→ INSTRUCTIONS TO FOLLOW:
Below are records; please give the number of their lines that contain the string "dayStart", and only that number.

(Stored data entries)
────────
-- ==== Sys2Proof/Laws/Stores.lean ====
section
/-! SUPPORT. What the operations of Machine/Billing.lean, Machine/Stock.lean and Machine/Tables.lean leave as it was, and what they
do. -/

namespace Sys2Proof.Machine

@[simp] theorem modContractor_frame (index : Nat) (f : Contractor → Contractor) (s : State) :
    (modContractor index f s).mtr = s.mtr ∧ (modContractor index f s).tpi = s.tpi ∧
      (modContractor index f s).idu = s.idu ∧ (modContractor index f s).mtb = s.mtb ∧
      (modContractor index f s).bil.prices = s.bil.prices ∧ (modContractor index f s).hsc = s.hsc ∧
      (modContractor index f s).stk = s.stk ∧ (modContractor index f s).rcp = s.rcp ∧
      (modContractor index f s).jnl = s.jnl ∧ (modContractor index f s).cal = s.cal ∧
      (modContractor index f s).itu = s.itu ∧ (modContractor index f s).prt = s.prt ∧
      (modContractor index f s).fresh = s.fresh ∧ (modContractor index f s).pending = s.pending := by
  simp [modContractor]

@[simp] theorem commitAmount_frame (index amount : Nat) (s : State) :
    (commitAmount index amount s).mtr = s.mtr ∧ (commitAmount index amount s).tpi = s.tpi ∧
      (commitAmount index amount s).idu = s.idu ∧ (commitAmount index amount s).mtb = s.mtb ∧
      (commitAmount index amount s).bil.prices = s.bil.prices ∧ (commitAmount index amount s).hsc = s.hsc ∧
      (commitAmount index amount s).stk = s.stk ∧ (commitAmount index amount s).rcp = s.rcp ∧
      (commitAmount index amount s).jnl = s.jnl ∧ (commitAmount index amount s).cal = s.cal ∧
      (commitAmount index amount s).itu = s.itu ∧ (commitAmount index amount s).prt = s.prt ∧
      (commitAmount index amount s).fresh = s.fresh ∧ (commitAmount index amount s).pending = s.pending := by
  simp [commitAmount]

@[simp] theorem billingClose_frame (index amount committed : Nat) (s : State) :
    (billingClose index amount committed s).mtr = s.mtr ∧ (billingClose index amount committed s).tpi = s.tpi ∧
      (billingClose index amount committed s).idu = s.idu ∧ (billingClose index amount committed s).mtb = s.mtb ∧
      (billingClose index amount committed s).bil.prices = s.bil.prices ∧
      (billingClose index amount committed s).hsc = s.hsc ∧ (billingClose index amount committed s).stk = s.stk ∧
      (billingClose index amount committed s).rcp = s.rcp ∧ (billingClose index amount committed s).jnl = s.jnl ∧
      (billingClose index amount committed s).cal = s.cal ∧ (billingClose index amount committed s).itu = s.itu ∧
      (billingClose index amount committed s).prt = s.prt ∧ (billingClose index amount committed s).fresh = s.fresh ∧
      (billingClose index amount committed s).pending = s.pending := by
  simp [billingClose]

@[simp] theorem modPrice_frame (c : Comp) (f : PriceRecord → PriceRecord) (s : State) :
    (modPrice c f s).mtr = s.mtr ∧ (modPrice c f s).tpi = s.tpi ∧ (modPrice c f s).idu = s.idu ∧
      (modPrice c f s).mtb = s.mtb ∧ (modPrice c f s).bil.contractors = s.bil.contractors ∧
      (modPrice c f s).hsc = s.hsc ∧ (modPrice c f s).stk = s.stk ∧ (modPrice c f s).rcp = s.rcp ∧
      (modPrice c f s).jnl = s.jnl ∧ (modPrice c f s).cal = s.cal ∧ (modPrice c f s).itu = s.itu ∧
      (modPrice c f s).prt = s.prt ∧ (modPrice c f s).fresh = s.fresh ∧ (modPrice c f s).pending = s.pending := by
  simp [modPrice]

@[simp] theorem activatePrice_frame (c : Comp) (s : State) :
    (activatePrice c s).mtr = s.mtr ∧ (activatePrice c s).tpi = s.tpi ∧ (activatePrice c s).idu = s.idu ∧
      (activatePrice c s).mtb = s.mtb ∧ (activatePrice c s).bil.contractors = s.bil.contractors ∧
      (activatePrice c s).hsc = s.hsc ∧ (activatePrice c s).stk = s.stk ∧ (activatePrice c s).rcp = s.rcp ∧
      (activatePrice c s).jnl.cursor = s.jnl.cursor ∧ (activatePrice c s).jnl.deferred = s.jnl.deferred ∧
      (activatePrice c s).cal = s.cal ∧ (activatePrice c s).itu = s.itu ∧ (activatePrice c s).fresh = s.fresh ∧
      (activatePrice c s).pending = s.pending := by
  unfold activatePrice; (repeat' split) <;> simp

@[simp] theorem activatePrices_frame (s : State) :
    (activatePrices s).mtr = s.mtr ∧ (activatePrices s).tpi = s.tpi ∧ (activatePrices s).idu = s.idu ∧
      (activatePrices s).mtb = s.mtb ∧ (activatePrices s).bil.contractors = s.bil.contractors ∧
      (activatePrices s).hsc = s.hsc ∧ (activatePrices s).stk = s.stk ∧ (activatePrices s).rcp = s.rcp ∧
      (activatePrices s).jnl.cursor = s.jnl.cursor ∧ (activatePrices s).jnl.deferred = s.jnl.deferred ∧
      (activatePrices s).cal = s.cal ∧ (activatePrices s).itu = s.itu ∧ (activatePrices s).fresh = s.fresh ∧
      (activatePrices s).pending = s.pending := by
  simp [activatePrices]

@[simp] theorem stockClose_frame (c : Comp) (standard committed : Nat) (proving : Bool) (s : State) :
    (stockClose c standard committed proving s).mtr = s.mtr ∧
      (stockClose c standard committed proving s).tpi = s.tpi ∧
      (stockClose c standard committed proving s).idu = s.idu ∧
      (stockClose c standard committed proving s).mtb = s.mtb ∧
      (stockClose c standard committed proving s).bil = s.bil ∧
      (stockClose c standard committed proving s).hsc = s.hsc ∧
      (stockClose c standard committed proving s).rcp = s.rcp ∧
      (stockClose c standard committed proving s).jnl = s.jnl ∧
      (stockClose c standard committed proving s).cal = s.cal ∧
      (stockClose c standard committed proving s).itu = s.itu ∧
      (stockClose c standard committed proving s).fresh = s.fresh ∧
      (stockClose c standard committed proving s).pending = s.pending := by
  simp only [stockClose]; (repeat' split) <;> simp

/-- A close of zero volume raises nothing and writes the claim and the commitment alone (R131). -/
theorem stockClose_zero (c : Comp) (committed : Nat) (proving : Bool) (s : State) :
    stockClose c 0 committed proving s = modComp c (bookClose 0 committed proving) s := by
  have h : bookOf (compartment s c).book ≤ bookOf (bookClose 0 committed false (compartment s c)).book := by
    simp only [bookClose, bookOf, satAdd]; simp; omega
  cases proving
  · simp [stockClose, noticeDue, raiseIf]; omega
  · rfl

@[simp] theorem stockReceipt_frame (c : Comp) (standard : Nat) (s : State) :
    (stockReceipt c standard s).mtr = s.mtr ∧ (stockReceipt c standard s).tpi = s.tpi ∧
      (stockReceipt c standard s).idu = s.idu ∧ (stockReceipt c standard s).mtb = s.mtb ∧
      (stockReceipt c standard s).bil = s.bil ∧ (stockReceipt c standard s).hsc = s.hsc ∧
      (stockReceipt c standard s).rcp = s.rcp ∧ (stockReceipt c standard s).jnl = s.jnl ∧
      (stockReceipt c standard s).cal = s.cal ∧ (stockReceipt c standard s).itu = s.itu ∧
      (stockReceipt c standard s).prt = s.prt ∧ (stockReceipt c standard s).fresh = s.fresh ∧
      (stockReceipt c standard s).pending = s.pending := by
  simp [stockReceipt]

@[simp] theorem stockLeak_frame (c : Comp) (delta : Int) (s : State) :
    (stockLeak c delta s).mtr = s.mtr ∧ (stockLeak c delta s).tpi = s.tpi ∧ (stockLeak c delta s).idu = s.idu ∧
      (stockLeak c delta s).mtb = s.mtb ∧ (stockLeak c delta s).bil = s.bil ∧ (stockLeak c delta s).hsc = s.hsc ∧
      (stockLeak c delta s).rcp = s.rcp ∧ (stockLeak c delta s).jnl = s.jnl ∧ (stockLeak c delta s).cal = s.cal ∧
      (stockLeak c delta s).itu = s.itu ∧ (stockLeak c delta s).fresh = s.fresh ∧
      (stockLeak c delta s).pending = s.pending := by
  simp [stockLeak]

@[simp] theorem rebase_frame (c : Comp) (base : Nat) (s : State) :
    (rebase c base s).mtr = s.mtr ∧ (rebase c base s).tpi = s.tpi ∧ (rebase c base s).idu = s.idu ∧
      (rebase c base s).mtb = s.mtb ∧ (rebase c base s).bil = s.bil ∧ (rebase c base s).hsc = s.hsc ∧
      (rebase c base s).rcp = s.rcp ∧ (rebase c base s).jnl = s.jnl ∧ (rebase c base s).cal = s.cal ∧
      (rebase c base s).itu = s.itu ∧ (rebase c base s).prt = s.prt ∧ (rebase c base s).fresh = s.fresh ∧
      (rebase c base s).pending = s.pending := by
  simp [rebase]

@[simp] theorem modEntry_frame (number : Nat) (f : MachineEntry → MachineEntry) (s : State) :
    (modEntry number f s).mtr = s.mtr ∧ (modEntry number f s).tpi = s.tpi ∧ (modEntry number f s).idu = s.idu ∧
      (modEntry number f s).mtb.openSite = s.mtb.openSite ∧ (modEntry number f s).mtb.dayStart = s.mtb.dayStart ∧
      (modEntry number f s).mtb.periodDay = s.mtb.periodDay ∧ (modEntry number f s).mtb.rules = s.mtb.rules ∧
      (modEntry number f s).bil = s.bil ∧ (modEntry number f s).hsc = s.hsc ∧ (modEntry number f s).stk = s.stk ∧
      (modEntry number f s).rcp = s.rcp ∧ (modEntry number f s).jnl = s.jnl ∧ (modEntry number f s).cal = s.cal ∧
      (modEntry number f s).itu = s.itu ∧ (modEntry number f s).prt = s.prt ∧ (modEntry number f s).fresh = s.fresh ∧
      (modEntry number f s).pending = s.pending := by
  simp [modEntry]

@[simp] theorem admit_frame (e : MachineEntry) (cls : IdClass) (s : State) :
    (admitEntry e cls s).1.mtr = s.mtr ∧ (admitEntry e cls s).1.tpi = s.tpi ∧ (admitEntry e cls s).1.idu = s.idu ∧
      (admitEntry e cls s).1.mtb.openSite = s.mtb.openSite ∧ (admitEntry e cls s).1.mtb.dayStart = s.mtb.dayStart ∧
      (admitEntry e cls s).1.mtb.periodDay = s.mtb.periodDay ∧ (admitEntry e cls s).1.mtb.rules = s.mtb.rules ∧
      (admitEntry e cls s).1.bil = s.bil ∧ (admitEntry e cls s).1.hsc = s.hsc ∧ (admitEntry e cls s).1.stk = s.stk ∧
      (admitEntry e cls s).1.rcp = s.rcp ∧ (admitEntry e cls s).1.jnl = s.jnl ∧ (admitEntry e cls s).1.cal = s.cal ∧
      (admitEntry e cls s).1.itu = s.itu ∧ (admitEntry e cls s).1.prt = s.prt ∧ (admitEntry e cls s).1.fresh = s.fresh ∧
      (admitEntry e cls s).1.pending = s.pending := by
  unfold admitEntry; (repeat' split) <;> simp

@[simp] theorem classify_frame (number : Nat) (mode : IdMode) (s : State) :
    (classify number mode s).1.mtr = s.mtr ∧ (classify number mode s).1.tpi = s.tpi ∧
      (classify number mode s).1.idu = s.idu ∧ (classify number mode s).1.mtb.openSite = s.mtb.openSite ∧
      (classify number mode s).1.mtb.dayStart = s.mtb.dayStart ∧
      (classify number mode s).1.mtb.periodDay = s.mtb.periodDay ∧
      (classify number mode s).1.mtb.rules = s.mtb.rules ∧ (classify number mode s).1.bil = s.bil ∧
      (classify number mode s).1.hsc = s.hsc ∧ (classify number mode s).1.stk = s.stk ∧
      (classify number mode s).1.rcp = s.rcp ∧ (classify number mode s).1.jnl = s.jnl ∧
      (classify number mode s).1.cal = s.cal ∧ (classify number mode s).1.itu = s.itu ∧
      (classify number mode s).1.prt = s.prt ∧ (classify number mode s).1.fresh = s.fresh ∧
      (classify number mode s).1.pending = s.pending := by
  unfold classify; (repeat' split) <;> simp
────────
→ SOLUTION FOR THIS PROBLEM:
3